* **Task goal**: Output a verbatim copy of the data, cut off after the line that contains "enterStandby_only.step hs hk_".

* **Exercise materials**:
theorem enterStandby_only {s : State} : Only 1229208 s (enterStandby s) := by
  unfold enterStandby
  try dsimp only
  all_goals (repeat' (first
    | with_reducible apply Only.refl
    | with_reducible apply portsMap_keep rfl
    | with_reducible apply portsDrop_keep rfl
    | with_reducible apply standbyLose_keep rfl
    | with_reducible apply linkL1_keep rfl
    | with_reducible apply regSetBit_keep rfl
    | with_reducible apply setPwrMode_keep rfl
    | with_reducible apply rngSleep_keep rfl
    | with_reducible apply Only.ite
    | fail_if_no_progress (with_reducible apply Only.upd rfl)
    | split
    | dsimp only
    | intro _))
theorem enterStandby_keep {s : State} (hs : sub 1229208 n_ = true) (hk_ : Only n_ a_ s) : Only n_ a_ (enterStandby s) := enterStandby_only.step hs hk_

theorem execWarmEntry_only {s : State} : OOnly 1048592 s (execWarmEntry s) := by
  unfold execWarmEntry
  try dsimp only
  all_goals (repeat' (first
    | with_reducible apply Only.refl
    | with_reducible apply setPwrMode_keep rfl
    | with_reducible apply lintDiscard_keep rfl
    | with_reducible apply Only.ite
    | with_reducible apply OOnly.ite
    | with_reducible apply OOnly.next
    | split
    | dsimp only
    | intro _))

theorem execWarmExit_only {s : State} : OOnly 1048600 s (execWarmExit s) := by
  unfold execWarmExit
  try dsimp only
  all_goals (repeat' (first
    | with_reducible apply Only.refl
    | with_reducible apply touchFast_keep rfl
    | with_reducible apply Only.ite
    | with_reducible apply OOnly.ite
    | with_reducible apply OOnly.next
    | split
    | dsimp only
    | intro _))

theorem enterBegin_only {s : State} : Only 163864 s (enterBegin s) := by
  unfold enterBegin
  try dsimp only
  all_goals (repeat' (first
    | with_reducible apply Only.refl
    | with_reducible apply pwrSteps_keep rfl
    | with_reducible apply portsMap_keep rfl
    | fail_if_no_progress (with_reducible apply Only.upd rfl)
    | dsimp only
    | intro _))
theorem enterBegin_keep {s : State} (hs : sub 163864 n_ = true) (hk_ : Only n_ a_ s) : Only n_ a_ (enterBegin s) := enterBegin_only.step hs hk_

theorem enterAiring_only {s : State} : Only 1048984 s (enterAiring s) := by
  unfold enterAiring
  try dsimp only
  all_goals (repeat' (first
    | with_reducible apply Only.refl
    | with_reducible apply linkL1_keep rfl
    | with_reducible apply regSetBit_keep rfl
    | with_reducible apply pwrSteps_keep rfl
    | with_reducible apply setPwrMode_keep rfl
    | with_reducible apply rngSleep_keep rfl
    | fail_if_no_progress (with_reducible apply Only.upd rfl)
    | dsimp only
    | intro _))
theorem enterAiring_keep {s : State} (hs : sub 1048984 n_ = true) (hk_ : Only n_ a_ s) : Only n_ a_ (enterAiring s) := enterAiring_only.step hs hk_
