theorem mangleTake_only {s : State} {w : MangleWait} : Only 524288 s (mangleTake s w) := by
  unfold mangleTake
  try dsimp only
  all_goals (repeat' (first
    | with_reducible apply Only.refl
    | with_reducible apply unitEnter_keep rfl
    | with_reducible apply waitOut_keep rfl
    | with_reducible apply pairEnter_keep rfl
    | split
    | dsimp only
    | intro _))
theorem mangleTake_keep {s : State} {w : MangleWait} (hs : sub 524288 n_ = true) (hk_ : Only n_ a_ s) : Only n_ a_ (mangleTake s w) := mangleTake_only.step hs hk_

theorem mangleCharge_only {s : State} {w : MangleWait} {ds : List (Nat × Nat)} : Only 524800 s (mangleCharge s w ds) := by
  unfold mangleCharge
  try dsimp only
  all_goals (repeat' (first
    | with_reducible apply Only.refl
    | with_reducible apply slicePut_keep rfl
    | with_reducible apply Only.foldl
    | with_reducible apply Only.foldl2
    | with_reducible apply Only.ite
    | fail_if_no_progress (with_reducible apply Only.upd rfl)
    | split
    | dsimp only
    | intro _))
theorem mangleCharge_keep {s : State} {w : MangleWait} {ds : List (Nat × Nat)} (hs : sub 524800 n_ = true) (hk_ : Only n_ a_ s) : Only n_ a_ (mangleCharge s w ds) := mangleCharge_only.step hs hk_

theorem storeObj_only {s : State} {r : ThmReq} {ok0 : Bool} {ok1 : Bool} {o : KeyObj} : Only 12609617 s (storeObj s r ok0 ok1 o) := by
  unfold storeObj
  try dsimp only
  all_goals (repeat' (first
    | with_reducible apply Only.refl
    | with_reducible apply thmAnswer_keep rfl
    | with_reducible apply jrnOne_keep rfl (by assumption)
    | with_reducible apply jrnFailed_keep rfl
    | with_reducible apply keyPut_keep rfl
    | with_reducible apply Only.ite
    | split
    | dsimp only
    | intro _))
theorem storeObj_keep {s : State} {r : ThmReq} {ok0 : Bool} {ok1 : Bool} {o : KeyObj} (hs : sub 12609617 n_ = true) (hk_ : Only n_ a_ s) : Only n_ a_ (storeObj s r ok0 ok1 o) := storeObj_only.step hs hk_

theorem changeObj_only {s : State} {r : ThmReq} {ok0 : Bool} {ok1 : Bool} {slot : Nat} {o : KeyObj} : Only 12740689 s (changeObj s r ok0 ok1 slot o) := by
  unfold changeObj
  try dsimp only
  all_goals (repeat' (first
    | with_reducible apply Only.refl
    | with_reducible apply jrnOne_keep rfl (by assumption)
    | with_reducible apply thmAnswer_keep rfl
    | with_reducible apply jrnFailed_keep rfl
    | with_reducible apply cacheFlags_keep rfl
    | with_reducible apply keyPut_keep rfl
    | with_reducible apply Only.ite
    | split
    | dsimp only
    | intro _))
theorem changeObj_keep {s : State} {r : ThmReq} {ok0 : Bool} {ok1 : Bool} {slot : Nat} {o : KeyObj} (hs : sub 12740689 n_ = true) (hk_ : Only n_ a_ s) : Only n_ a_ (changeObj s r ok0 ok1 slot o) := changeObj_only.step hs hk_

theorem pairPrivate_only {s : State} {t : Nat} {size : Nat} : Only 1048600 s (pairPrivate s t size).2 := by
  unfold pairPrivate
  try dsimp only
  all_goals (repeat' (first
    | with_reducible apply Only.refl
    | with_reducible apply draw_keep rfl
    | with_reducible apply draw_keepE rfl (by assumption)
    | with_reducible apply Only.ite
    | with_reducible apply Only.ite2
    | split
    | dsimp only
    | intro _))
theorem pairPrivate_keep {s : State} {t : Nat} {size : Nat} (hs : sub 1048600 n_ = true) (hk_ : Only n_ a_ s) : Only n_ a_ (pairPrivate s t size).2 := pairPrivate_only.step hs hk_
theorem pairPrivate_keepE {s : State} {t : Nat} {size : Nat} {y0_ : Option (List Byte)} {t_ : State} (hs : sub 1048600 n_ = true) (he : pairPrivate s t size = (y0_, t_)) (hk_ : Only n_ a_ s) : Only n_ a_ t_ := by
  have := pairPrivate_keep hs hk_ (s := s) (t := t) (size := size)
  rw [he] at this; exact this
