theorem cpCheck_only {s : State} {r : Requester} {a : Nat} {k : AccKind} : Only 2160 s (cpCheck s r a k).2 := by
  unfold cpCheck
  try dsimp only
  all_goals (repeat' (first
    | with_reducible apply Only.refl
    | with_reducible apply hemCheck_keep rfl
    | with_reducible apply hemCheck_keepE rfl (by assumption)
    | with_reducible apply cpDenied_keep rfl
    | with_reducible apply Only.ite
    | with_reducible apply Only.ite2
    | split
    | dsimp only
    | intro _))
theorem cpCheck_keep {s : State} {r : Requester} {a : Nat} {k : AccKind} (hs : sub 2160 n_ = true) (hk_ : Only n_ a_ s) : Only n_ a_ (cpCheck s r a k).2 := cpCheck_only.step hs hk_
theorem cpCheck_keepE {s : State} {r : Requester} {a : Nat} {k : AccKind} {y0_ : Bool} {t_ : State} (hs : sub 2160 n_ = true) (he : cpCheck s r a k = (y0_, t_)) (hk_ : Only n_ a_ s) : Only n_ a_ t_ := by
  have := cpCheck_keep hs hk_ (s := s) (r := r) (a := a) (k := k)
  rw [he] at this; exact this

theorem hemOverlap_only {s : State} {c : Nat} {n : Nat} : Only 16 s (hemOverlap s c n) := by
  unfold hemOverlap
  try dsimp only
  all_goals (repeat' (first
    | with_reducible apply Only.refl
    | with_reducible apply sqcSet_keep rfl
    | with_reducible apply Only.ite
    | split
    | dsimp only
    | intro _))
theorem hemOverlap_keep {s : State} {c : Nat} {n : Nat} (hs : sub 16 n_ = true) (hk_ : Only n_ a_ s) : Only n_ a_ (hemOverlap s c n) := hemOverlap_only.step hs hk_

theorem aruCheck_only {s : State} {u : Nat} {set_ : Nat} {a : Nat} {k : AccKind} : Only 16 s (aruCheck s u set_ a k).2 := by
  unfold aruCheck
  try dsimp only
  all_goals (repeat' (first
    | with_reducible apply Only.refl
    | with_reducible apply regPut64_keep rfl
    | with_reducible apply regPut_keep rfl
    | with_reducible apply Only.ite
    | with_reducible apply Only.ite2
    | split
    | dsimp only
    | intro _))
theorem aruCheck_keep {s : State} {u : Nat} {set_ : Nat} {a : Nat} {k : AccKind} (hs : sub 16 n_ = true) (hk_ : Only n_ a_ s) : Only n_ a_ (aruCheck s u set_ a k).2 := aruCheck_only.step hs hk_
theorem aruCheck_keepE {s : State} {u : Nat} {set_ : Nat} {a : Nat} {k : AccKind} {y0_ : Bool} {t_ : State} (hs : sub 16 n_ = true) (he : aruCheck s u set_ a k = (y0_, t_)) (hk_ : Only n_ a_ s) : Only n_ a_ t_ := by
  have := aruCheck_keep hs hk_ (s := s) (u := u) (set_ := set_) (a := a) (k := k)
  rw [he] at this; exact this

theorem opRun_only {s : State} {r : Requester} {as_ : Nat} {arg : Nat} {f : Nat → Nat → State → State} {m : Nat} (hm : sub 1081368 m = true) (hf : ∀ x0 x1 x2, Only m x2 (f x0 x1 x2)) : Only m s (opRun s r as_ arg f) := by
  unfold opRun
  apply Only.ite <;> intro _
  · exact .refl
  · have h : Only m s (touchFast s) := touchFast_keep (sub_trans rfl hm) .refl
    dsimp only
    split
    · exact ignWrite_keep (sub_trans rfl hm) h
    · refine Only.trans h (Only.trans ?_ (hf _ _ _))
      exact Only.mono (sub_trans rfl hm) (Only.upd (m := 32768) rfl .refl)
theorem opRun_keep {s0 : State} {r : Requester} {as_ : Nat} {arg : Nat} {f : Nat → Nat → State → State} (hs : sub 1081368 n_ = true) (hf : ∀ x0 x1 x2, Only n_ x2 (f x0 x1 x2)) (hk_ : Only n_ a_ s0) : Only n_ a_ (opRun s0 r as_ arg f) := hk_.trans (opRun_only hs hf)

theorem opEnq_only {s : State} {p : Nat} {tag : Nat} {b : Nat} {q : Nat} : Only 182353 s (opEnq s p tag b q) := by
  unfold opEnq
  try dsimp only
  all_goals (repeat' (first
    | with_reducible apply Only.refl
    | with_reducible apply opResult_keep rfl
    | with_reducible apply enqChain_keep rfl
    | with_reducible apply sqcSet_keep rfl
    | with_reducible apply regAdd_keep rfl
    | with_reducible apply Only.ite
    | split
    | dsimp only
    | intro _))
theorem opEnq_keep {s : State} {p : Nat} {tag : Nat} {b : Nat} {q : Nat} (hs : sub 182353 n_ = true) (hk_ : Only n_ a_ s) : Only n_ a_ (opEnq s p tag b q) := opEnq_only.step hs hk_

theorem opDeq_only {s : State} {r : Requester} {p : Nat} {tag : Nat} {q : Nat} : Only 163856 s (opDeq s r p tag q) := by
  unfold opDeq
  try dsimp only
  all_goals (repeat' (first
    | with_reducible apply Only.refl
    | with_reducible apply opResult_keep rfl
    | with_reducible apply hmpTransfer_keep rfl (by assumption)
    | with_reducible apply queuePut_keep rfl
    | with_reducible apply Only.ite
    | split
    | dsimp only
    | intro _))
theorem opDeq_keep {s : State} {r : Requester} {p : Nat} {tag : Nat} {q : Nat} (hs : sub 163856 n_ = true) (hk_ : Only n_ a_ s) : Only n_ a_ (opDeq s r p tag q) := opDeq_only.step hs hk_

theorem opWrite_only {s : State} {r : Requester} {v : Word} : Only 182355 s (opWrite s r v) := by
  unfold opWrite
  try dsimp only
  all_goals (repeat' (first
    | with_reducible apply Only.refl
    | with_reducible apply ignWrite_keep rfl
    | with_reducible apply opAlloc_keep rfl
    | with_reducible apply opFree_keep rfl
    | with_reducible apply opEnq_keep rfl
    | with_reducible apply opDeq_keep rfl
    | with_reducible apply opSetlen_keep rfl
    | with_reducible apply opResult_keep rfl
    | split
    | dsimp only
    | intro _))
theorem opWrite_keep {s : State} {r : Requester} {v : Word} (hs : sub 182355 n_ = true) (hk_ : Only n_ a_ s) : Only n_ a_ (opWrite s r v) := opWrite_only.step hs hk_

theorem execHmpAlloc_only {r : Requester} {as_ : Nat} {n : Nat} {s : State} : OOnly 1081370 s (execHmpAlloc r as_ n s) := by
  unfold execHmpAlloc
  try dsimp only
  all_goals (repeat' (first
    | with_reducible apply Only.refl
    | with_reducible apply opRun_keep rfl
    | with_reducible apply opAlloc_keep rfl
    | with_reducible apply OOnly.ite
    | with_reducible apply OOnly.next
    | dsimp only
    | intro _))

theorem execHmpFree_only {r : Requester} {as_ : Nat} {buf : Nat} {s : State} : OOnly 1083480 s (execHmpFree r as_ buf s) := by
  unfold execHmpFree
  try dsimp only
  all_goals (repeat' (first
    | with_reducible apply Only.refl
    | with_reducible apply opRun_keep rfl
    | with_reducible apply opFree_keep rfl
    | with_reducible apply OOnly.ite
    | with_reducible apply OOnly.next
    | dsimp only
    | intro _))

theorem execHmpEnq_only {r : Requester} {as_ : Nat} {buf : Nat} {queue : Nat} {s : State} : OOnly 1230937 s (execHmpEnq r as_ buf queue s) := by
  unfold execHmpEnq
  try dsimp only
  all_goals (repeat' (first
    | with_reducible apply Only.refl
    | with_reducible apply opRun_keep rfl
    | with_reducible apply opEnq_keep rfl
    | with_reducible apply OOnly.ite
    | with_reducible apply OOnly.next
    | dsimp only
    | intro _))

theorem execHmpDeq_only {r : Requester} {as_ : Nat} {queue : Nat} {s : State} : OOnly 1212440 s (execHmpDeq r as_ queue s) := by
  unfold execHmpDeq
  try dsimp only
  all_goals (repeat' (first
    | with_reducible apply Only.refl
    | with_reducible apply opRun_keep rfl
    | with_reducible apply opDeq_keep rfl
    | with_reducible apply OOnly.ite
    | with_reducible apply OOnly.next
    | dsimp only
    | intro _))

theorem execHmpSetlen_only {r : Requester} {as_ : Nat} {buf : Nat} {length : Nat} {s : State} : OOnly 1081368 s (execHmpSetlen r as_ buf length s) := by
  unfold execHmpSetlen
  try dsimp only
  all_goals (repeat' (first
    | with_reducible apply Only.refl
    | with_reducible apply opRun_keep rfl
    | with_reducible apply opSetlen_keep rfl
    | with_reducible apply OOnly.ite
    | with_reducible apply OOnly.next
    | dsimp only
    | intro _))

theorem dmaEvent_only {s : State} {c : Nat} {bit : Nat} : Only 2163601 s (dmaEvent s c bit) := by
  unfold dmaEvent
  try dsimp only
  all_goals (repeat' (first
    | with_reducible apply Only.refl
    | with_reducible apply evPulse_keep rfl
    | with_reducible apply sqcSet_keep rfl
    | with_reducible apply corePut_keep rfl
    | with_reducible apply raiseVector_keep rfl
    | with_reducible apply Only.ite
    | split
    | dsimp only
    | intro _))
theorem dmaEvent_keep {s : State} {c : Nat} {bit : Nat} (hs : sub 2163601 n_ = true) (hk_ : Only n_ a_ s) : Only n_ a_ (dmaEvent s c bit) := dmaEvent_only.step hs hk_

theorem dmaHalt_only {s : State} {c : Nat} {err : Nat} {addr : Nat} : Only 2164625 s (dmaHalt s c err addr) := by
  unfold dmaHalt
  try dsimp only
  all_goals (repeat' (first
    | with_reducible apply Only.refl
    | with_reducible apply chanPut_keep rfl
    | with_reducible apply regPut64_keep rfl
    | with_reducible apply dmaEvent_keep rfl
    | with_reducible apply retryDel_keep rfl
    | with_reducible apply Only.ite
    | split
    | dsimp only
    | intro _))
theorem dmaHalt_keep {s : State} {c : Nat} {err : Nat} {addr : Nat} (hs : sub 2164625 n_ = true) (hk_ : Only n_ a_ s) : Only n_ a_ (dmaHalt s c err addr) := dmaHalt_only.step hs hk_

theorem dmaAbort_only {s : State} {c : Nat} : Only 2098176 s (dmaAbort s c) := by
  unfold dmaAbort
  try dsimp only
  all_goals (repeat' (first
    | with_reducible apply Only.refl
    | with_reducible apply retryDel_keep rfl
    | with_reducible apply chanPut_keep rfl
    | with_reducible apply Only.ite
    | split
    | dsimp only
    | intro _))
theorem dmaAbort_keep {s : State} {c : Nat} (hs : sub 2098176 n_ = true) (hk_ : Only n_ a_ s) : Only n_ a_ (dmaAbort s c) := dmaAbort_only.step hs hk_

theorem dmaPause_only {s : State} {c : Nat} : Only 2097152 s (dmaPause s c) := by
  unfold dmaPause
  try dsimp only
  all_goals (repeat' (first
    | with_reducible apply Only.refl
    | with_reducible apply chanPut_keep rfl
    | with_reducible apply Only.ite
    | split
    | dsimp only
    | intro _))
theorem dmaPause_keep {s : State} {c : Nat} (hs : sub 2097152 n_ = true) (hk_ : Only n_ a_ s) : Only n_ a_ (dmaPause s c) := dmaPause_only.step hs hk_

theorem dmaCont_only {s : State} {c : Nat} : Only 2097152 s (dmaCont s c) := by
  unfold dmaCont
  try dsimp only
  all_goals (repeat' (first
    | with_reducible apply Only.refl
    | with_reducible apply chanPut_keep rfl
    | with_reducible apply Only.ite
    | split
    | dsimp only
    | intro _))
theorem dmaCont_keep {s : State} {c : Nat} (hs : sub 2097152 n_ = true) (hk_ : Only n_ a_ s) : Only n_ a_ (dmaCont s c) := dmaCont_only.step hs hk_

theorem dmaBegin_only {s : State} {c : Nat} {d : DmaDesc} : Only 2097168 s (dmaBegin s c d) := by
  unfold dmaBegin
  try dsimp only
  all_goals (repeat' (first
    | with_reducible apply Only.refl
    | with_reducible apply chanPut_keep rfl
    | with_reducible apply regPut_keep rfl
    | with_reducible apply regPut64_keep rfl
    | with_reducible apply Only.ite
    | split
    | dsimp only
    | intro _))
theorem dmaBegin_keep {s : State} {c : Nat} {d : DmaDesc} (hs : sub 2097168 n_ = true) (hk_ : Only n_ a_ s) : Only n_ a_ (dmaBegin s c d) := dmaBegin_only.step hs hk_

theorem dmaMay_only {s : State} {c : Nat} {a : Nat} {n : Nat} {k : AccKind} : Only 2128 s (dmaMay s c a n k).2 := by
  unfold dmaMay
  try dsimp only
  all_goals (repeat' (first
    | with_reducible apply Only.refl
    | with_reducible apply hemCheck_keep rfl
    | with_reducible apply hemCheck_keepE rfl (by assumption)
    | with_reducible apply Only.ite
    | with_reducible apply Only.ite2
    | split
    | dsimp only
    | intro _))
theorem dmaMay_keep {s : State} {c : Nat} {a : Nat} {n : Nat} {k : AccKind} (hs : sub 2128 n_ = true) (hk_ : Only n_ a_ s) : Only n_ a_ (dmaMay s c a n k).2 := dmaMay_only.step hs hk_
theorem dmaMay_keepE {s : State} {c : Nat} {a : Nat} {n : Nat} {k : AccKind} {y0_ : Nat} {t_ : State} (hs : sub 2128 n_ = true) (he : dmaMay s c a n k = (y0_, t_)) (hk_ : Only n_ a_ s) : Only n_ a_ t_ := by
  have := dmaMay_keep hs hk_ (s := s) (c := c) (a := a) (n := n) (k := k)
  rw [he] at this; exact this

theorem dmaStore_only {s : State} {c : Nat} {a : Nat} {bs : List Byte} {tainted : Bool} : Only 2196017 s (dmaStore s c a bs tainted) := by
  unfold dmaStore
  try dsimp only
  all_goals (repeat' (first
    | with_reducible apply Only.refl
    | with_reducible apply chanPut_keep rfl
    | with_reducible apply sqcSet_keep rfl
    | with_reducible apply bufWrite_keep rfl
    | with_reducible apply bufPut_keep rfl
    | with_reducible apply corePut_keep rfl
    | with_reducible apply hostWrite_keep rfl
    | with_reducible apply Only.ite
    | fail_if_no_progress (with_reducible apply Only.upd rfl)
    | split
    | dsimp only
    | intro _))
theorem dmaStore_keep {s : State} {c : Nat} {a : Nat} {bs : List Byte} {tainted : Bool} (hs : sub 2196017 n_ = true) (hk_ : Only n_ a_ s) : Only n_ a_ (dmaStore s c a bs tainted) := dmaStore_only.step hs hk_

theorem dmaFail_only {s : State} {c : Nat} {w : HostAccess} {translation : Bool} {addr : Nat} : Only 2164625 s (dmaFail s c w translation addr) := by
  unfold dmaFail
  try dsimp only
  all_goals (repeat' (first
    | with_reducible apply Only.refl
    | with_reducible apply dmaHalt_keep rfl
    | with_reducible apply retryPut_keep rfl
    | with_reducible apply Only.ite
    | split
    | dsimp only
    | intro _))
theorem dmaFail_keep {s : State} {c : Nat} {w : HostAccess} {translation : Bool} {addr : Nat} (hs : sub 2164625 n_ = true) (hk_ : Only n_ a_ s) : Only n_ a_ (dmaFail s c w translation addr) := dmaFail_only.step hs hk_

* **Answer section**:
theorem enterStandby_only {s : State} : Only 1229208 s (enterStandby s) := by
  unfold enterStandby
  try dsimp only
  all_goals (repeat' (first
    | with_reducible apply Only.refl
    | with_reducible apply portsMap_keep rfl
    | with_reducible apply portsDrop_keep rfl
    | with_reducible apply standbyLose_keep rfl
    | with_reducible apply linkL1_keep rfl
    | with_reducible apply regSetBit_keep rfl
    | with_reducible apply setPwrMode_keep rfl
    | with_reducible apply rngSleep_keep rfl
    | with_reducible apply Only.ite
    | fail_if_no_progress (with_reducible apply Only.upd rfl)
    | split
    | dsimp only
    | intro _))
theorem enterStandby_keep {s : State} (hs : sub 1229208 n_ = true) (hk_ : Only n_ a_ s) : Only n_ a_ (enterStandby s) := enterStandby_only.step hs hk_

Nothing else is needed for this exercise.